However, the idea that we can just wait for new technologies relies on two fallacies.

The first is that it assumes that alternative forms of energy are, or can be, cheaper. The fact remains, at least in the Australian context, that all other forms of energy generation tend to be more expensive than fossil fuels. That’s why we use fossil fuels; they’re the cheapest form of energy we know. Energy from coal-fired power is around 4-5c/kWh, while all nuclear, wind, coal+CCS (carbon capture and storage) and geothermal around 8-10c/kWh. If there was no constraint on the earth’s ability to absorb our greenhouse emissions, then you’d keep on doing what we’ve been doing for the last century.
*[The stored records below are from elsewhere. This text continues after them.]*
-- ==== Sys2Proof/Laws/Ops.lean ====
section
/-! SUPPORT. One lemma for each shared operation that says everything it can do; a proof about an instruction cites
these and unfolds only the instruction. -/

namespace Sys2Proof.Machine

open Sys2Proof.Config

@[simp] theorem endStep_ok (s : State) : endStep (.ok s) = .next s := rfl
@[simp] theorem endStep_error (h : State) : endStep (.error h) = .next h := rfl

/-- An instruction that ends its step always has a next state. -/
theorem endStep_next (r : Except State State) : ∃ t, endStep r = .next t ∧ (r = .ok t ∨ r = .error t) := by
  cases r with
  | ok s => exact ⟨s, rfl, .inl rfl⟩
  | error h => exact ⟨h, rfl, .inr rfl⟩

/-- pc moves on by two bytes an instruction (30_encoding.md R70, R71). -/
@[simp] theorem instrLength_eq : instrLength = 2 := rfl

/-! ### Memory access -/

theorem State.memRead_inside (s : State) {a : Nat} (h : a < memSize) : s.memRead a = .ok (s.byte a) := by
  simp [State.memRead, Nat.not_le.2 h]

theorem State.memRead_outside (s : State) {a : Nat} (h : memSize ≤ a) :
    s.memRead a = .error (s.halt .outOfBounds) := by
  simp [State.memRead, h]

theorem State.memWrite_inside (s : State) {a : Nat} (b : Byte) (h : a < memSize) :
    s.memWrite a b = .ok (s.setMem (Memory.write s.mem a b)) := by
  simp [State.memWrite, Nat.not_le.2 h]

theorem State.memWrite_outside (s : State) {a : Nat} (b : Byte) (h : memSize ≤ a) :
    s.memWrite a b = .error (s.halt .outOfBounds) := by
  simp [State.memWrite, h]

theorem State.fetchWord_inside (s : State) {a : Nat} (h : a + 1 < memSize) :
    s.fetchWord a = .ok (wordOf (s.byte a) (s.byte (a + 1))) := by
  simp [State.fetchWord, Nat.not_le.2 h]

theorem State.fetchWord_outside (s : State) {a : Nat} (h : memSize ≤ a + 1) :
    s.fetchWord a = .error (s.halt .outOfBounds) := by
  simp [State.fetchWord, h]

/-- Reading bytes that all lie inside memory. -/
theorem State.readBytes_inside (s : State) {a n : Nat} (h : n = 0 ∨ a + n ≤ memSize) :
    s.readBytes a n = .ok ((List.range n).map (fun r => s.byte (a + r))) := by
  induction n generalizing a with
  | zero => rfl
  | succ n ih =>
    have hl : a + (n + 1) ≤ memSize := by simpa using h
    have e := ih (a := a + 1) (.inr (by omega))
    simp [State.readBytes, State.memRead_inside s (show a < memSize by omega), e, List.range_succ_eq_map,
      Function.comp_def, Nat.add_assoc, Nat.add_comm 1]

/-- Reading bytes that run past the end of memory. -/
theorem State.readBytes_outside (s : State) {a n : Nat} (hn : 0 < n) (h : memSize < a + n) :
    s.readBytes a n = .error (s.halt .outOfBounds) := by
  induction n generalizing a with
  | zero => exact absurd hn (Nat.lt_irrefl 0)
  | succ n ih =>
    by_cases ha : a < memSize
    · have e := ih (a := a + 1) (by omega) (by omega)
      simp [State.readBytes, State.memRead_inside s ha, e]
    · simp [State.readBytes, State.memRead_outside s (Nat.le_of_not_lt ha)]

/-- Writing bytes that all lie inside memory. -/
theorem State.writeBytes_inside (s : State) {a : Nat} {bytes : List Byte} (h : bytes = [] ∨ a + bytes.length ≤ memSize) :
    s.writeBytes a bytes = .ok (s.setMem (Memory.writeList s.mem a bytes)) := by
  induction bytes generalizing s a with
  | nil => rfl
  | cons b rest ih =>
    have hl : a + (rest.length + 1) ≤ memSize := by simpa using h
    simp only [State.writeBytes, State.memWrite_inside s b (show a < memSize by omega)]
    rw [ih _ (.inr (by omega))]
    rfl

/-- Writing bytes that run past the end of memory: those inside stay written, then the halt
(43_index_memory.md R186). -/
theorem State.writeBytes_outside (s : State) {a : Nat} {bytes : List Byte} (hb : bytes ≠ [])
    (h : memSize < a + bytes.length) :
    s.writeBytes a bytes =
      .error ((s.setMem (Memory.writeList s.mem a (bytes.take (memSize - a)))).halt .outOfBounds) := by
  induction bytes generalizing s a with
  | nil => exact absurd rfl hb
  | cons b rest ih =>
    by_cases ha : a < memSize
    · have hr : rest ≠ [] := by
        rintro rfl
        simp at h
        omega
      obtain ⟨d, hd⟩ : ∃ d, memSize - a = d + 1 := ⟨memSize - a - 1, by omega⟩
      have hd' : memSize - (a + 1) = d := by omega
      simp only [List.length_cons] at h
      simp only [State.writeBytes, State.memWrite_inside s b ha]
      rw [ih _ hr (by omega), hd, hd']
      rfl
    · simp [State.writeBytes, State.memWrite_outside s b (Nat.le_of_not_lt ha), show memSize - a = 0 by omega,
        Memory.writeList, State.setMem]

/-- Registers filled from rising addresses: what FX65 leaves in V. -/
def fillRegs (s : State) (a : Nat) (xs : List Reg) : State :=
  match xs with
  | [] => s
  | x :: rest => fillRegs (s.setReg x (s.byte a)) (a + 1) rest

/-- Loading registers from bytes that all lie inside memory. -/
theorem State.loadRegs_inside (s : State) {a : Nat} {xs : List Reg} (h : xs = [] ∨ a + xs.length ≤ memSize) :
    s.loadRegs a xs = .ok (fillRegs s a xs) := by
  induction xs generalizing s a with
  | nil => rfl
  | cons x rest ih =>
    have hl : a + (rest.length + 1) ≤ memSize := by simpa using h
    simp only [State.loadRegs, State.memRead_inside s (show a < memSize by omega)]
    rw [ih _ (.inr (by omega))]
    rfl

/-- Loading registers past the end of memory: those before stay loaded, then the halt (43_index_memory.md R186). -/
theorem State.loadRegs_outside (s : State) {a : Nat} {xs : List Reg} (hx : xs ≠ []) (h : memSize < a + xs.length) :
    s.loadRegs a xs = .error ((fillRegs s a (xs.take (memSize - a))).halt .outOfBounds) := by
  induction xs generalizing s a with
  | nil => exact absurd rfl hx
  | cons x rest ih =>
    by_cases ha : a < memSize
    · have hr : rest ≠ [] := by
        rintro rfl
        simp at h
        omega
      obtain ⟨d, hd⟩ : ∃ d, memSize - a = d + 1 := ⟨memSize - a - 1, by omega⟩
      have hd' : memSize - (a + 1) = d := by omega
      simp only [List.length_cons] at h
      simp only [State.loadRegs, State.memRead_inside s ha]
      rw [ih _ hr (by omega), hd, hd']
      rfl
    · simp [State.loadRegs, State.memRead_outside s (Nat.le_of_not_lt ha), show memSize - a = 0 by omega, fillRegs]

/-- Filling registers changes nothing but V. -/
theorem fillRegs_eq (s : State) (a : Nat) (xs : List Reg) :
    fillRegs s a xs = { s with v := (fillRegs s a xs).v } := by
  induction xs generalizing s a with
  | nil => rfl
  | cons x rest ih =>
    rw [fillRegs, ih]
    rfl

/-- A register that is not filled keeps its value. -/
theorem fillRegs_reg_other (s : State) (a : Nat) (xs : List Reg) {y : Reg} (h : y ∉ xs) :
    (fillRegs s a xs).reg y = s.reg y := by
  induction xs generalizing s a with
  | nil => rfl
  | cons x rest ih =>
    simp only [List.mem_cons, not_or] at h
    rw [fillRegs, ih _ _ h.2]
    simp [Ne.symm h.1]

/-- The register at position `j` of a list without repeats gets the byte `j` past the start. -/
theorem fillRegs_reg (s : State) (a : Nat) (xs : List Reg) (hx : xs.Nodup) {j : Nat} (hj : j < xs.length) :
    (fillRegs s a xs).reg xs[j] = s.byte (a + j) := by
  induction xs generalizing s a j with
  | nil => exact absurd hj (Nat.not_lt_zero j)
  | cons x rest ih =>
    obtain ⟨hnot, hrest⟩ := List.nodup_cons.1 hx
    cases j with
    | zero => simp [fillRegs, fillRegs_reg_other _ _ _ hnot]
    | succ j =>
      have := ih (s.setReg x (s.byte a)) (a + 1) hrest (j := j) (by simpa using hj)
      simp only [fillRegs, List.getElem_cons_succ, this, State.byte_setReg]
      congr 1
      omega

/-! ### The registers of a transfer -/

theorem allRegs_length : allRegs.length = numV := List.length_finRange

@[simp] theorem regsUpTo_length (x : Reg) : (regsUpTo x).length = x.val + 1 := by
  have := x.isLt
  rw [regsUpTo, List.length_take, allRegs_length]
  omega

theorem regsUpTo_get (x : Reg) {j : Nat} (h : j < (regsUpTo x).length) : (regsUpTo x)[j].val = j := by
  simp [regsUpTo, allRegs]

theorem regsUpTo_nodup (x : Reg) : (regsUpTo x).Nodup :=
  (List.nodup_finRange numV).sublist (List.take_sublist _ _)

theorem mem_regsUpTo (x y : Reg) : y ∈ regsUpTo x ↔ y ≤ x := by
  constructor
  · intro h
    obtain ⟨j, hj, rfl⟩ := List.mem_iff_getElem.1 h
    have h1 := regsUpTo_get x hj
    have h2 := regsUpTo_length x
    exact Fin.le_def.2 (by omega)
  · intro h
    have hj : y.val < (regsUpTo x).length := by
      rw [regsUpTo_length]
      exact Nat.lt_succ_of_le h
    have : (regsUpTo x)[y.val] = y := Fin.ext (regsUpTo_get x hj)
    exact this ▸ List.getElem_mem hj

/-! ### The stack, skips and keys -/

/-- A push below the stack's depth. -/
theorem State.push_room (s : State) (w : Word) {j : Fin stackDepth} (h : s.sp.val = j.val) :
    s.push w = .ok { s with stack := s.stack.set j w, sp := ⟨j.val + 1, Nat.succ_lt_succ j.isLt⟩ } := by
  have hlt : s.sp.val < stackDepth := by
    rw [h]
    exact j.isLt
  rw [State.push, dif_pos hlt]
  simp only [h]

/-- A push on a full stack. -/
theorem State.push_full (s : State) (w : Word) (h : s.sp.val = stackDepth) :
    s.push w = .error (s.halt .capacityExceeded) := by
  simp [State.push, h]

/-- A pop of the newest entry. -/
theorem State.pop_entry (s : State) {j : Fin stackDepth} (h : s.sp.val = j.val + 1) :
    s.pop = .ok (s.stack[j], { s with sp := ⟨j.val, Nat.lt_succ_of_lt j.isLt⟩ }) := by
  unfold State.pop
  split
  · rename_i heq
    rw [heq] at h
    exact absurd h (Nat.succ_ne_zero _).symm
  · rename_i n hn heq
    rw [heq] at h
    have : n = j.val := Nat.succ.inj h
    subst this
    rfl

/-- A pop of an empty stack. -/
theorem State.pop_empty (s : State) (h : s.sp.val = 0) : s.pop = .error (s.halt .capacityExceeded) := by
  unfold State.pop
  split
  · rfl
  · rename_i heq
    rw [heq] at h
    exact absurd h (Nat.succ_ne_zero _)

/-- A skip moves pc or leaves the state. -/
theorem State.skip_eq (s : State) (c : Bool) : s.skip c = s.setPc (if c then s.pc + 2 else s.pc) := by
  cases c <;> rfl

theorem State.keyIndex_key (s : State) (k : Key) : s.keyIndex k.val = .ok k := by
  simp [State.keyIndex, k.isLt]

theorem State.keyIndex_invalid (s : State) {n : Nat} (h : numKeys ≤ n) : s.keyIndex n = .error (s.halt .invalidKey) := by
  simp [State.keyIndex, Nat.not_lt.2 h]

/-! ### The blit (44_display.md R203) -/

/-- Which pixels a sprite covers: those on a 1 bit of a row, wrapped on both axes. -/
theorem mem_spritePixels (x y : Nat) (rows : List Byte) (px : Fin screenW) (py : Fin screenH) :
    (px, py) ∈ spritePixels x y rows ↔
      ∃ r col, ∃ h : r < rows.length, col < 8 ∧ rows[r].getLsbD (7 - col) = true ∧
        px.val = (x + col) % 64 ∧ py.val = (y + r) % 32 := by
  induction rows generalizing y with
  | nil => simp [spritePixels]
  | cons b rest ih =>
    simp only [spritePixels, List.mem_append, ih, rowPixels, List.mem_map, List.mem_filter, List.mem_range, spriteWidth,
      Prod.mk.injEq, Fin.ext_iff, Fin.val_ofNat]
    constructor
    · rintro (⟨col, ⟨hc, hb⟩, hx, hy⟩ | ⟨r, col, hr, hc, hb, hx, hy⟩)
      · exact ⟨0, col, by simp, hc, hb, hx.symm, by simpa using hy.symm⟩
      · exact ⟨r + 1, col, by simpa using hr, hc, by simpa using hb, hx, by rw [hy]; congr 1; omega⟩
    · rintro ⟨r, col, hr, hc, hb, hx, hy⟩
      cases r with
      | zero => exact .inl ⟨col, ⟨hc, by simpa using hb⟩, hx.symm, by simpa using hy.symm⟩
      | succ r => exact .inr ⟨r, col, by simpa using hr, hc, by simpa using hb, hx, by rw [hy]; congr 1; omega⟩

/-- Two columns of one sprite never wrap onto one pixel. -/
theorem nodup_rowPixels (x y : Nat) (b : Byte) : (rowPixels x y b).Nodup := by
  refine List.Nodup.map_on ?_ ((List.nodup_range).filter _)
  intro c hc d hd h
  simp only [List.mem_filter, List.mem_range, spriteWidth] at hc hd
  have hv : (x + c) % 64 = (x + d) % 64 := by simpa [Fin.ext_iff] using congrArg Prod.fst h
  omega

/-- A sprite of at most 32 rows reaches no pixel twice (44_display.md R203, its last sentence). -/
theorem nodup_spritePixels (x y : Nat) (rows : List Byte) (h : rows.length ≤ 32) : (spritePixels x y rows).Nodup := by
  induction rows generalizing y with
  | nil => simp [spritePixels]
  | cons b rest ih =>
    have hl : rest.length + 1 ≤ 32 := by simpa using h
    refine List.Nodup.append (nodup_rowPixels x y b) (ih (y + 1) (by omega)) ?_
    rintro ⟨px, py⟩ h1 h2
    obtain ⟨r, _, hr, _, _, _, hy⟩ := (mem_spritePixels _ _ _ _ _).1 h2
    simp only [rowPixels, List.mem_map, Prod.mk.injEq] at h1
    obtain ⟨_, _, _, rfl⟩ := h1
    simp only [Fin.val_ofNat, screenH] at hy
    omega

/-- Flipping pixels without repeats: each is inverted, every other stays, and the collision says that one was set. -/
theorem foldl_flipPixel (places : List (Fin screenW × Fin screenH)) (hn : places.Nodup) (p : Screen) (c : Bool) :
    (∀ x y, Screen.pixel (places.foldl flipPixel (p, c)).1 x y =
      if (x, y) ∈ places then !Screen.pixel p x y else Screen.pixel p x y) ∧
    (places.foldl flipPixel (p, c)).2 = (c || places.any (fun q => Screen.pixel p q.1 q.2)) := by
  induction places generalizing p c with
  | nil => simp
  | cons q rest ih =>
    obtain ⟨hq, hrest⟩ := List.nodup_cons.1 hn
    obtain ⟨h1, h2⟩ := ih hrest (Screen.setPixel p q.1 q.2 (!Screen.pixel p q.1 q.2)) (c || Screen.pixel p q.1 q.2)
    constructor
    · intro x y
      rw [List.foldl_cons, flipPixel, h1]
      by_cases hxy : (x, y) = q
      · subst hxy
        simp [hq]
      · have : ¬ (q.1 = x ∧ q.2 = y) := fun h => hxy (Prod.ext h.1.symm h.2.symm)
        simp [hxy, this]
    · rw [List.foldl_cons, flipPixel, h2, Bool.or_assoc, List.any_cons]
      congr 2
      rw [Bool.eq_iff_iff, List.any_eq_true, List.any_eq_true]
      have hne : ∀ r ∈ rest, ¬ (q.1 = r.1 ∧ q.2 = r.2) := fun r hr h => hq (Prod.ext h.1 h.2 ▸ hr)
      constructor <;> rintro ⟨r, hr, hp⟩ <;> exact ⟨r, hr, by simpa [hne r hr] using hp⟩

/-- draw_sprite: exactly the covered pixels are inverted, and the collision says that one of them was set. -/
theorem drawSprite_spec (x y : Nat) (rows : List Byte) (h : rows.length ≤ 32) (p : Screen) :
    (∀ px py, Screen.pixel (drawSprite x y rows p).1 px py =
      if (px, py) ∈ spritePixels x y rows then !Screen.pixel p px py else Screen.pixel p px py) ∧
    (drawSprite x y rows p).2 = (spritePixels x y rows).any (fun q => Screen.pixel p q.1 q.2) := by
  simpa [drawSprite] using foldl_flipPixel _ (nodup_spritePixels x y rows h) p false

end Sys2Proof.Machine
end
With the current pricing of alternative energy technologies, none would be deployed while there are cheaper alternatives.

The second problem is that the costs of technology do not come down automatically as a function of time. It is broad deployment that pulls down the cost of new technologies. If you look at gas-fired power plant, solar photovoltaics or wind, the costs of these have come down dramatically in the last few decades (gas a little earlier) and what has caused this is widespread diffusion of the technologies and achieving economies of scale. For example, early wind turbines installed in California in the 1980’s had capacities around 20kW each, whereas the latest on-shore turbines are 3,000kW, and offshore turbines at 5,000kW. Meanwhile, solar photovoltaics show a logarithmic relationship between cost reductions and deployed capacity.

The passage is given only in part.